Она тебя бросила, и ты грозился покончить с собой. Приезжал домой на побывку и сидел в саду, как овощ, закутавшись в одеяло. Никто тебя не навещал, даже Шломо не появлялся, потому что за несколько месяцев до того, уж не знаю за какую провинность, которую ты счел совершенно непростительной, ты вычеркнул его из своей жизни. Лучшего друга! Десять лет — не разлей вода! Однажды я не выдержал, спросил: каково жить с такими высокими принципами, которым никто, кроме тебя, не может соответствовать? Но ты просто отвернулся, как отворачивался от всех, от всего полного недостатков мира. Этот мир разочаровывал, предавал тебя снова и снова, и ты, по-стариковски сгорбившись, сидел в саду и морил себя голодом. Едва я приближался, ты каменел и немел. Наверно, ощущал, насколько ты мне отвратителен. И я решил: пускай с тобой общается мать. Вы с ней шептались и умолкали, стоило мне войти в комнату.

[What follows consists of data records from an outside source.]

-- ==== Sys2Proof/Decode.lean ====
section
/-! DEFINITION. The decoder of rules R102 to R112 and R114 (spec/30_encoding.md), total on every word,
and the encoder written from the same tables. -/

namespace Sys2Proof

/-! ## Operand fields -/

/-- `w[lo + len - 1 : lo]` (R8, R113). -/
def bits {k : Nat} (w : BitVec k) (lo len : Nat) : BitVec len := w.extractLsb' lo len

/-- The parameter named by a PID field, if it is legal (R103). -/
def paramIdOf (pid : BitVec 8) : Option ParamId :=
  if pid = 0x00#8 then some .attack
  else if pid = 0x01#8 then some .decay
  else if pid = 0x02#8 then some .sustain
  else if pid = 0x03#8 then some .release
  else none

/-- The PID field of a parameter (R103). -/
def pidOf : ParamId → BitVec 8
  | .attack => 0x00#8
  | .decay => 0x01#8
  | .sustain => 0x02#8
  | .release => 0x03#8

/-- The key a KEY byte holds, if it is legal: 0 to 127, or 0xFF for NONE (R33, R106). -/
def keyOf (b : BitVec 8) : Option Key :=
  if b = 0xFF#8 then some none
  else if bits b 7 1 = 0#1 then some (some (bits b 0 7))
  else none

/-- The byte that holds a key: NONE is 0xFF (R33). -/
def keyByte : Key → BitVec 8
  | none => 0xFF#8
  | some n => 0#1 ++ n

/-! ## Command words -/

/-- RESET (R102): reserved 55:48 and 31:24. -/
def decodeReset (w : CmdWord) : Except Reject Instr :=
  if bits w 48 8 = 0#8 ∧ bits w 24 8 = 0#8 then .ok (.reset (bits w 32 16) (bits w 0 24))
  else .error .reservedBits

/-- PARAM (R103): reserved 55:40; PID 4 to 255 illegal. -/
def decodeParam (w : CmdWord) : Except Reject Instr :=
  if bits w 40 16 = 0#16 then
    match paramIdOf (bits w 32 8) with
    | some pid => .ok (.param pid (bits w 0 32))
    | none => .error .illegalField
  else .error .reservedBits

/-- MIDI (R104): reserved 55:48 and 31:24. -/
def decodeMidi (w : CmdWord) : Except Reject Instr :=
  if bits w 48 8 = 0#8 ∧ bits w 24 8 = 0#8 then
    .ok (.midi (bits w 32 16) (bits w 16 8) (bits w 8 8) (bits w 0 8))
  else .error .reservedBits

/-- PROCESS (R105): reserved 55:16. -/
def decodeProcess (w : CmdWord) : Except Reject Instr :=
  if bits w 16 40 = 0#40 then .ok (.process (bits w 0 16)) else .error .reservedBits

/-- SETKEY (R106): reserved 55:8; KEY 0x80 to 0xFE illegal. -/
def decodeSetkey (w : CmdWord) : Except Reject Instr :=
  if bits w 8 48 = 0#48 then
    match keyOf (bits w 0 8) with
    | some key => .ok (.setkey key)
    | none => .error .illegalField
  else .error .reservedBits

/-- QACTIVE (R107): reserved 55:0. -/
def decodeQactive (w : CmdWord) : Except Reject Instr :=
  if bits w 0 56 = 0#56 then .ok .qactive else .error .reservedBits

/-- QKEY (R108): reserved 55:7. -/
def decodeQkey (w : CmdWord) : Except Reject Instr :=
  if bits w 7 49 = 0#49 then .ok (.qkey (bits w 0 7)) else .error .reservedBits

/-- RDREG (R109): reserved 55:24. -/
def decodeRdreg (w : CmdWord) : Except Reject Instr :=
  if bits w 24 32 = 0#32 then .ok (.rdreg (bits w 0 24)) else .error .reservedBits

/-- CLRSTAT (R111): reserved 55:8 and mask bits 6:5. -/
def decodeClrstat (w : CmdWord) : Except Reject Instr :=
  if bits w 8 48 = 0#48 ∧ bits w 5 2 = 0#2 then
    .ok (.clrstat (bits w 0 5) (bits w 7 1 == 1#1))
  else .error .reservedBits

/-- The decoder of command words: the opcode map of R101, the checks in the order of R112. -/
def decodeCmd (w : CmdWord) : Except Reject Instr :=
  let opc := bits w 56 8
  if opc = 0x01#8 then decodeReset w
  else if opc = 0x02#8 then decodeParam w
  else if opc = 0x03#8 then decodeMidi w
  else if opc = 0x04#8 then decodeProcess w
  else if opc = 0x05#8 then decodeSetkey w
  else if opc = 0x06#8 then decodeQactive w
  else if opc = 0x07#8 then decodeQkey w
  else if opc = 0x08#8 then decodeRdreg w
  else if opc = 0x09#8 then decodeClrstat w
  else .error .reservedOpcode

/-! ## MIDI messages -/

/-- The class of a message: the rows of R114 in the table's order, the first that matches. -/
def decodeMsg (m : MsgWord) : Instr :=
  if bits m 23 1 = 0#1 then .notStatus (bits m 16 7) (bits m 8 8) (bits m 0 8)
  else if bits m 21 3 = 4#3 ∧ bits m 15 1 = 1#1 then
    .noteMalformedD1 (bits m 16 5) (bits m 8 7) (bits m 0 8)
  else if bits m 21 3 = 4#3 ∧ bits m 7 1 = 1#1 then
    .noteMalformedD2 (bits m 16 5) (bits m 8 7) (bits m 0 7)
  else if bits m 20 4 = 8#4 then .noteOff (bits m 16 4) (bits m 8 7) (bits m 0 7)
  else if bits m 20 4 = 9#4 ∧ bits m 0 7 = 0#7 then .noteOnZero (bits m 16 4) (bits m 8 7)
  else if bits m 20 4 = 9#4 then .noteOn (bits m 16 4) (bits m 8 7) (bits m 0 7)
  else if bits m 20 4 = 14#4 then .pitchWheel (bits m 16 4) (bits m 8 8) (bits m 0 8)
  else if bits m 21 3 = 5#3 then .otherAB (bits m 16 5) (bits m 8 8) (bits m 0 8)
  else if bits m 21 3 = 6#3 then .otherCD (bits m 16 5) (bits m 8 8) (bits m 0 8)
  else .otherF (bits m 16 4) (bits m 8 8) (bits m 0 8)

/-- The message word of three bytes (R82, R114). -/
def msgWord (st d1 d2 : BitVec 8) : MsgWord := st ++ d1 ++ d2

/-! ## Both together -/

/-- The decoder: total, rejecting by name. -/
def decode : CodeWord → Except Reject Instr
  | .cmd w => decodeCmd w
  | .msg m => .ok (decodeMsg m)

/-- The encoder: the word of an instruction, field by field from R102 to R111 and R114. -/
def encode : Instr → CodeWord
  | .reset bs sr => .cmd (0x01#8 ++ 0#8 ++ bs ++ 0#8 ++ sr)
  | .param pid value => .cmd (0x02#8 ++ 0#16 ++ pidOf pid ++ value)
  | .midi ofs st d1 d2 => .cmd (0x03#8 ++ 0#8 ++ ofs ++ 0#8 ++ st ++ d1 ++ d2)
  | .process n => .cmd (0x04#8 ++ 0#40 ++ n)
  | .setkey key => .cmd (0x05#8 ++ 0#48 ++ keyByte key)
  | .qactive => .cmd (0x06#8 ++ 0#56)
  | .qkey key => .cmd (0x07#8 ++ 0#49 ++ key)
  | .rdreg reg => .cmd (0x08#8 ++ 0#32 ++ reg)
  | .clrstat flags drops => .cmd (0x09#8 ++ 0#48 ++ BitVec.ofBool drops ++ 0#2 ++ flags)
  | .notStatus st d1 d2 => .msg (0#1 ++ st ++ d1 ++ d2)
  | .noteMalformedD1 st d1 d2 => .msg (4#3 ++ st ++ 1#1 ++ d1 ++ d2)
  | .noteMalformedD2 st d1 d2 => .msg (4#3 ++ st ++ 0#1 ++ d1 ++ 1#1 ++ d2)
  | .noteOff c n v => .msg (8#4 ++ c ++ 0#1 ++ n ++ 0#1 ++ v)
  | .noteOnZero c n => .msg (9#4 ++ c ++ 0#1 ++ n ++ 0#8)
  | .noteOn c n v => .msg (9#4 ++ c ++ 0#1 ++ n ++ 0#1 ++ v)
  | .pitchWheel c d1 d2 => .msg (14#4 ++ c ++ d1 ++ d2)
  | .otherAB st d1 d2 => .msg (5#3 ++ st ++ d1 ++ d2)
  | .otherCD st d1 d2 => .msg (6#3 ++ st ++ d1 ++ d2)
  | .otherF st d1 d2 => .msg (15#4 ++ st ++ d1 ++ d2)

/-- The code word with bits `w` of a row the opcode table gives `nbits` bits: the message-class rows
have 24 bits, the command rows 64. -/
def codeWordOf (nbits w : Nat) : CodeWord :=
  if nbits ≤ 32 then .msg (BitVec.ofNat 24 w) else .cmd (BitVec.ofNat 64 w)

/-- The instruction the decoder reads from the bits `w` of a row of spec/opcode_table.json. -/
def decodeTableWord (nbits w : Nat) : Option Instr :=
  match decode (codeWordOf nbits w) with
  | .ok i => some i
  | .error _ => none

/-! ## The rows of the opcode table -/

/-- One row of spec/opcode_table.json: a word `w` matches when `w` AND mask is match. -/
structure TableRow where
  mnemonic : String
  pattern : Nat
  mask : Nat
  deriving DecidableEq, Repr

/-- The nine command rows of spec/opcode_table.json. -/
def commandRows : List TableRow :=
  [⟨"RESET", 0x0100000000000000, 0xFFFF0000FF000000⟩,
   ⟨"PARAM", 0x0200000000000000, 0xFFFFFF0000000000⟩,
   ⟨"MIDI", 0x0300000000000000, 0xFFFF0000FF000000⟩,
   ⟨"PROCESS", 0x0400000000000000, 0xFFFFFFFFFFFF0000⟩,
   ⟨"SETKEY", 0x0500000000000000, 0xFFFFFFFFFFFFFF00⟩,
   ⟨"QACTIVE", 0x0600000000000000, 0xFFFFFFFFFFFFFFFF⟩,
   ⟨"QKEY", 0x0700000000000000, 0xFFFFFFFFFFFFFF80⟩,
   ⟨"RDREG", 0x0800000000000000, 0xFFFFFFFFFF000000⟩,
   ⟨"CLRSTAT", 0x0900000000000000, 0xFFFFFFFFFFFFFF60⟩]

/-- The ten message-class rows of spec/opcode_table.json, in its order. -/
def messageRows : List TableRow :=
  [⟨"NOT_STATUS", 0x000000, 0x800000⟩,
   ⟨"NOTE_MALFORMED", 0x808000, 0xE08000⟩,
   ⟨"NOTE_MALFORMED", 0x800080, 0xE00080⟩,
   ⟨"NOTE_OFF", 0x800000, 0xF08080⟩,
   ⟨"NOTE_ON_ZERO", 0x900000, 0xF080FF⟩,
   ⟨"NOTE_ON", 0x900000, 0xF08080⟩,
   ⟨"PITCH_WHEEL", 0xE00000, 0xF00000⟩,
   ⟨"OTHER", 0xA00000, 0xE00000⟩,
   ⟨"OTHER", 0xC00000, 0xE00000⟩,
   ⟨"OTHER", 0xF00000, 0xF00000⟩]

/-- The word matches the row. -/
def TableRow.fits (r : TableRow) (w : Nat) : Bool := w &&& r.mask == r.pattern

/-- The mnemonic of an instruction, as spec/opcode_table.json spells it. -/
def Instr.mnemonic : Instr → String
  | .reset _ _ => "RESET"
  | .param _ _ => "PARAM"
  | .midi _ _ _ _ => "MIDI"
  | .process _ => "PROCESS"
  | .setkey _ => "SETKEY"
  | .qactive => "QACTIVE"
  | .qkey _ => "QKEY"
  | .rdreg _ => "RDREG"
  | .clrstat _ _ => "CLRSTAT"
  | .notStatus _ _ _ => "NOT_STATUS"
  | .noteMalformedD1 _ _ _ => "NOTE_MALFORMED"
  | .noteMalformedD2 _ _ _ => "NOTE_MALFORMED"
  | .noteOff _ _ _ => "NOTE_OFF"
  | .noteOnZero _ _ => "NOTE_ON_ZERO"
  | .noteOn _ _ _ => "NOTE_ON"
  | .pitchWheel _ _ _ => "PITCH_WHEEL"
  | .otherAB _ _ _ => "OTHER"
  | .otherCD _ _ _ => "OTHER"
  | .otherF _ _ _ => "OTHER"

end Sys2Proof
end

После была другая девушка. Та, с который ты познакомился в армии, вы оказались в одном гарнизоне в Цофаре. Ты перестал приезжать на выходные домой — хотел проводить с ней побольше времени. Потом ее, кажется, перебросили на север. Но вы находили возможность встречаться. Когда у нее закончилась служба, она поступила в университет, на иудаику. Мама сказала, что и ты туда собираешься, вслед за ней. Тебе предложили остаться в армии, стать офицером, но ты отказался. У тебя были планы получше. Ты вознамерился изучать философию. И что делать потом с такой профессией? — спросил я. Ты смерил меня мрачным взглядом. Я не дурак, я понимаю, что мир велик, что его надо познавать. Но для тебя, моего сына, я желал бы другой, более надежной жизни. Мне казалось, что движение в обратную сторону, от конкретики к все большей и большей абстракции, для тебя губительно. Есть люди, которым это по силам, но ты не из их числа. Ты с самого детства неустанно выискивал и коллекционировал страдания. Конечно, все не так просто. Нельзя сделать выбор между жизнью внешней и жизнью внутренней, для каждого они худо-бедно сосуществуют. Вопрос в другом: на что делать ставку? Вот я и хотел, пусть неумело и грубовато, наставить тебя на путь истинный. А ты сидел в саду, завернувшись в плед, пытался прийти в себя после опустошительных встреч с внешним миром и читал книги о современном человеке и его отчуждении от этого мира. Да что такое современный человек по сравнению с евреями? — спрашивал я, проходя мимо тебя с садовым шлангом в руках. Евреи живут в отчуждении тысячи лет, а для современного человека это хобби. Ну и что нового ты узнаешь из этих книжонок? Ты, которому это знание дано отроду? Поливая овощи, я вроде бы случайно направлял струю в твою сторону, чтобы вода попала на книгу. Но, видит Бог, я не стоял на твоем пути. Я ничего тебе не запрещал. Да и как запретишь?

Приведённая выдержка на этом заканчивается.